- RECORDS TO USE -
-- ==== Sys2Proof/Laws/PerInstr.lean ====
section
/-! SUPPORT. Statements about every command as syntax, one lemma per constructor of `Instr`. -/

namespace Sys2Proof.Laws.Opcode

/-- A command that comes through the mailbox has an opcode of 16 bits (R467), and names no unit outside the module by its form. -/
def Statement (i : Instr) : Prop :=
  ∀ (op : Nat) (m : MbCmd), Machine.mailboxOf i = some (op, m) → op < 2 ^ 16 ∧ WellFormed i = true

- PROBLEM REQUIREMENTS -
The records are given above. Copy each line in them that holds "Laws".

- OUTPUT OF THE TASK -
-- ==== Sys2Proof/Laws/PerInstr.lean ====
namespace Sys2Proof.Laws.Opcode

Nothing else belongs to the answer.